Researchers at the Molecular Sciences Institute in Berkeley, Calif., have come up with a way to detect very low-abundance proteins by using tadpole-shaped protein-DNA chimeras which can be amplified using PCR.

According to Roger Brent, the director of the laboratory where the studies were conducted, the protein-DNA tadpoles can offer a limit of detection that is 109 lower than the traditional ELISA approach.

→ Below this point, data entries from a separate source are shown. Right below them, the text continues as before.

theorem witness_RdhcStoresByteAndHashesSpan :
    (running .contentSizeBranch 0x60 (v1.take 6)).len.toNat < 7
      ∧ (running .contentSizeBranch 0x6C (v11.take 14)).len.toNat < 15
      ∧ (7 ≤ (running .contentSizeBranch 0x60 (v1.take 7)).len.toNat
        ∧ ∀ a, a < 7 → 4 ≤ a → readByte (running .contentSizeBranch 0x60 (v1.take 7)).buf a = some (byteOf v1 a))
      ∧ 15 ≤ (running .contentSizeBranch 0x6C (v11.take 15)).len.toNat
      ∧ ∀ a, a < 15 → 4 ≤ a → readByte (running .contentSizeBranch 0x6C (v11.take 15)).buf a = some (byteOf v11 a) := by
  decide

theorem witness_RdblkSplitsFlagAndSize :
    (running .checksumRead 0x60 (v1.take 10)).len.toNat < 11 ∧ (running .checksumRead 0x6C (v11.take 18)).len.toNat < 19
      ∧ (∀ i, i < 4 → 11 ≤ (running .checksumRead 0x60 v1).len.toNat
        ∧ readByte (running .checksumRead 0x60 v1).buf (7 + i) = some (byteOf v1 (7 + i)))
      ∧ ∀ i, i < 4 → 19 ≤ (running .checksumRead 0x6C v11).len.toNat
        ∧ readByte (running .checksumRead 0x6C v11).buf (15 + i) = some (byteOf v11 (15 + i)) := by decide

/-- Flag 1 with the largest size, at offset 7; flag 0 with V11's size, at offset 15. -/
theorem witness_RdblkInvertsThePacking :
    7 + 4 ≤ (running .checksumRead 0x64 v3).len.toNat ∧ 15 + 4 ≤ (running .checksumRead 0x6C v11).len.toNat
      ∧ (∀ i, i < 4 → readByte (running .checksumRead 0x64 v3).buf (7 + i)
        = some (BitVec.ofNat 8 ((true.toNat * 2 ^ 31 + (0x7FFFFFFF#31).toNat) / 256 ^ i)))
      ∧ ∀ i, i < 4 → readByte (running .checksumRead 0x6C v11).buf (15 + i)
        = some (BitVec.ofNat 8 ((false.toNat * 2 ^ 31 + (0x12345678#31).toNat) / 256 ^ i)) := by decide

theorem witness_FinishComparesChecksumBytes :
    midRun.hcStored = midRun.hash.extractLsb' 8 8
      ∧ (resting.hcStored ≠ resting.hash.extractLsb' 8 8 ∧ resting.strict = false)
      ∧ (withBuf { resting with strict := true } []).hcStored
        ≠ (withBuf { resting with strict := true } []).hash.extractLsb' 8 8
      ∧ (withBuf { resting with strict := true } []).strict = true := by decide

theorem witness_TruncationTestPrecedesTheRead :
    Instr.rdblk ∈ uops ∧ (running .checksumRead 0x60 (v1.take 10)).len.toNat
        < readEnd .rdblk (running .checksumRead 0x60 (v1.take 10))
      ∧ readEnd .rdblk (running .checksumRead 0x60 v1) ≤ (running .checksumRead 0x60 v1).len.toNat
      ∧ isNext (exec .rdblk (running .checksumRead 0x60 v1)) = true := by decide

/-- The three forms of the error entry. -/
theorem witness_ErrorEntryWritesOnlyItsElements :
    view State.st (exec .rdbd (running .flagsRead 0x60 (v1.take 5))) = some .error
      ∧ view State.st (exec .chkmagic (running .start 0 [0x05, 0x22, 0x4D, 0x18])) = some .error
      ∧ view (fun t => (t.st, t.pending)) (exec .finish { running .dataBlockRead 0 v1 with hcStored := 1, strict := true })
        = some (.error, []) := by decide

theorem witness_MicroOperationFrame :
    isNext (exec .reset midRun) = true
      ∧ ∀ i ∈ uops, isNext (exec i (running .start 0x60 v1)) = true ∧ isNext (exec i (running .start 0x6C v11)) = true := by
  decide

/-- `LEN = 19` over an empty buffer, and over one that lacks only the last byte. -/
theorem witness_AbsentByteBelowLenIsRefused :
    (∀ i ∈ uops, i ≠ .finish → readEnd i { running .start 0x6C [] with len := 19 } ≤ 19
        ∧ readStart i { running .start 0x6C [] with len := 19 } < readEnd i { running .start 0x6C [] with len := 19 })
      ∧ readByte (running .start 0x6C []).buf 0 = none
      ∧ readByte { running .checksumRead 0x6C (v11.take 18) with len := 19 }.buf 18 = none := by decide

theorem witness_MemReadIsLittleEndian :
    ∀ i, i < 8 → readByte (writeBytes [] 0 v11) (6 + i) = some (byteOf v11 (6 + i)) := by
  decide

theorem witness_StartClearsAndRuns :
    (3#32).getLsbD 0 = true ∧ failed.run = false ∧ resting.run = false ∧ State.reset.run = false
      ∧ (running .flagsRead 0x60 v1).run = true := by decide

theorem witness_CommandsIgnoredWhileRunning :
    ((pend (.write 0 3) midRun).run = true ∧ (pend (.write 0 3) midRun).pending = [.write 0 3])
      ∧ ((pend (.write 1 9) midRun).run = true ∧ (pend (.write 1 9) midRun).pending = [.write 1 9])
      ∧ view State.run (step { midRun with st := .dataBlockRead }) = some false
      ∧ view State.run (step (pend .parserTurn { midRun with st := .dataBlockRead })) = some false
      ∧ view State.run (step (pend .reset midRun)) = some false
      ∧ view State.run (step (pend (.header scenA) midRun)) = some false := by decide

theorem witness_WrregWritesCtrlAndLenOnly :
    (resting.run = false ∧ (0xFFFFFFFE#32).getLsbD 0 = false) ∧ (3#32).getLsbD 0 = true
      ∧ ((1 ≤ 1 ∧ midRun.run = true) ∨ 2 ≤ 1) ∧ ((2 ≤ 1 ∧ resting.run = true) ∨ 2 ≤ 2)
      ∧ ((11 ≤ 1 ∧ midRun.run = true) ∨ 2 ≤ 11) := by decide

theorem witness_FillThenReadBack :
    (pend (.fill 3 [1, 2]) resting).pending = [.fill 3 [1, 2]] ∧ (pend (.fill 3 [1, 2]) resting).run = false
      ∧ 1 < [1, 2].length ∧ 3 + [1, 2].length ≤ 5 := by decide

/-- Offset 18 changed, offset 18 written with the byte it holds, offset 19 changed. -/
theorem witness_BufferChangeDuringRunIsRefused :
    (18 + 0 < 19 ∧ readByte (startedOver v11).buf (18 + 0) ≠ ([0x13] : List Byte)[0]?)
      ∧ isNext (step (pend (.fill 18 [0x12]) (startedOver v11))) = true
      ∧ isNext (step (pend (.fill 18 [0x13]) (startedOver v11))) = false
      ∧ isNext (step (pend (.fill 19 [0x13]) (startedOver v11))) = true ∧ (startedOver v11).run = true := by decide

theorem witness_FrameSRunsToItsReport :
    State.reset.run = false ∧ resting.run = false ∧ failed.run = false := by decide

theorem witness_FrameLRunsToItsReport :
    ({ resting with strict := true } : State).run = false ∧ encode (.frameL ⟨⟨1, true, false, true, false, false⟩,
      ⟨false, 7, 0⟩, 0x44, false, 0x12345678⟩ 0x0807060504030201) = .frame v11 := ⟨rfl, rfl⟩

theorem midRun_inv : BlockInv midRun := by constructor <;> decide

theorem startedOver_v11_inv : BlockInv (startedOver v11) := by constructor <;> decide

theorem resting_inv : BlockInv { resting with magic := 0x184D2204, hcStored := 0x82 } := by constructor <;> decide

theorem failed_inv : BlockInv failed := by constructor <;> decide

theorem midRun_coherent : Coherent midRun := by constructor <;> decide

theorem witness_FrameWaitsForTheRunInProgress :
    (BlockInv midRun ∧ BufReady midRun ∧ midRun.run = true)
      ∧ BlockInv (startedOver v11) ∧ BufReady (startedOver v11) ∧ (startedOver v11).run = true :=
  ⟨⟨midRun_inv, by decide, rfl⟩, startedOver_v11_inv, by decide, rfl⟩

/-- A whole header, a cut one, and no byte at all. -/
theorem witness_HeaderMoveFollowsTheTable :
    ∀ n ∈ [0, 3, 4, 5, 6, 10, 11], (pend (.header (v1.take n)) resting).run = false
      ∧ ∀ i, i < (v1.take n).length → (v1.take n)[i]? = some (byteOf v1 i) := by decide

theorem witness_ParseExpandsToTheHostSequence :
    (pend (.parse v11 true) midRun).pending = [.parse v11 true] ∧ (pend (.parse v11 true) midRun).run = true
      ∧ (pend (.parse [] false) failed).pending = [.parse [] false] ∧ (pend (.parse [] false) failed).run = false := by
  decide

theorem witness_WaitReadsStatusUntilRunFalls :
    (pend .pollStatus midRun).pending = [.pollStatus] ∧ (pend .pollStatus midRun).run = true
      ∧ (pend .pollStatus failed).run = false := by decide

theorem witness_WaitEndsWithTheRun :
    BlockInv (pend .pollStatus midRun) ∧ BufReady (pend .pollStatus midRun)
      ∧ (pend .pollStatus midRun).pending = [.pollStatus] := ⟨by constructor <;> decide, by decide, rfl⟩

/-- A whole header, cut ones, and no byte at all, with either strictness. -/
theorem witness_ParseMoveFollowsTheTable :
    ∀ n ∈ [0, 3, 4, 5, 6, 10, 11], ∀ strict : Bool,
      (pend (.parse (v1.take n) strict) resting).pending = [.parse (v1.take n) strict]
        ∧ (pend (.parse (v1.take n) strict) resting).run = false
        ∧ ∀ i, i < (v1.take n).length → (v1.take n)[i]? = some (byteOf v1 i) := by decide

theorem witness_ParsingTwiceChangesNothing :
    isNext (exec (.frameS ⟨⟨1, true, false, false, false, false⟩, ⟨false, 4, 0⟩, 0x82, false, 16⟩) resting) = true
      ∧ isNext (exec (.frameL ⟨⟨1, true, false, true, false, false⟩, ⟨false, 7, 0⟩, 0x44, false, 16⟩ 3) resting) = true := by
  decide

/-- In a run, at rest in `Done`, and at rest in `Error`. -/
theorem witness_EveryStepKeepsInv :
    (BlockInv midRun ∧ ∃ t, step midRun = .next t)
      ∧ (BlockInv { resting with magic := 0x184D2204, hcStored := 0x82 }
        ∧ ∃ t, step { resting with magic := 0x184D2204, hcStored := 0x82 } = .next t)
      ∧ BlockInv failed ∧ ∃ t, step failed = .next t :=
  ⟨⟨midRun_inv, next_of_isNext (by decide)⟩, ⟨resting_inv, next_of_isNext (by decide)⟩, failed_inv, _, rfl⟩

theorem witness_EveryStepKeepsCoherence :
    BlockInv midRun ∧ Coherent midRun ∧ midRun.run = true ∧ ∃ t, step midRun = .next t :=
  ⟨midRun_inv, midRun_coherent, rfl, next_of_isNext (by decide)⟩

“Mass spectrometry methods can’t easily detect low-abundance stuff,” said Brent, whose study, led by research fellow Ian Burbulis, is published in the January issue of Nature Methods. “With this method, we could detect as few as 600 molecules with 95-percent confidence.”

The tadpole tool consists of a “head” made up of a protein element, such as an antibody, that has targeted affinity for a specific molecule. The “tail” of the tadpole consists of a DNA tag that enables PCR-based quantification.

The tail and head are joined by exploiting the natural phenomena of inteins — peptides that excise themselves from a polypeptide chain. Once the intein excises itself, it leaves a peptide with a C-terminal end that would naturally join up with a cysteine amino acid, Brent explained. But instead of the cysteine, the peptide is “tricked” into binding with a DNA attached to a cysteine-like moiety.

“You need to be able to do standard recombinant DNA techniques with facility, and to purify proteins in order to synthesize these tadpoles,” said Brent. “If you’re doing it yourself in your lab then the incremental cost in terms of reagents is in the hundreds of dollars [for one tadpole].”

Brent said he is open to collaborating with companies to produce commercial tadpoles.

“In the future, every researcher should be able to order up a pretty antibody molecule against any protein they care about,” said Brent. “The tadpole would be the next step beyond it.”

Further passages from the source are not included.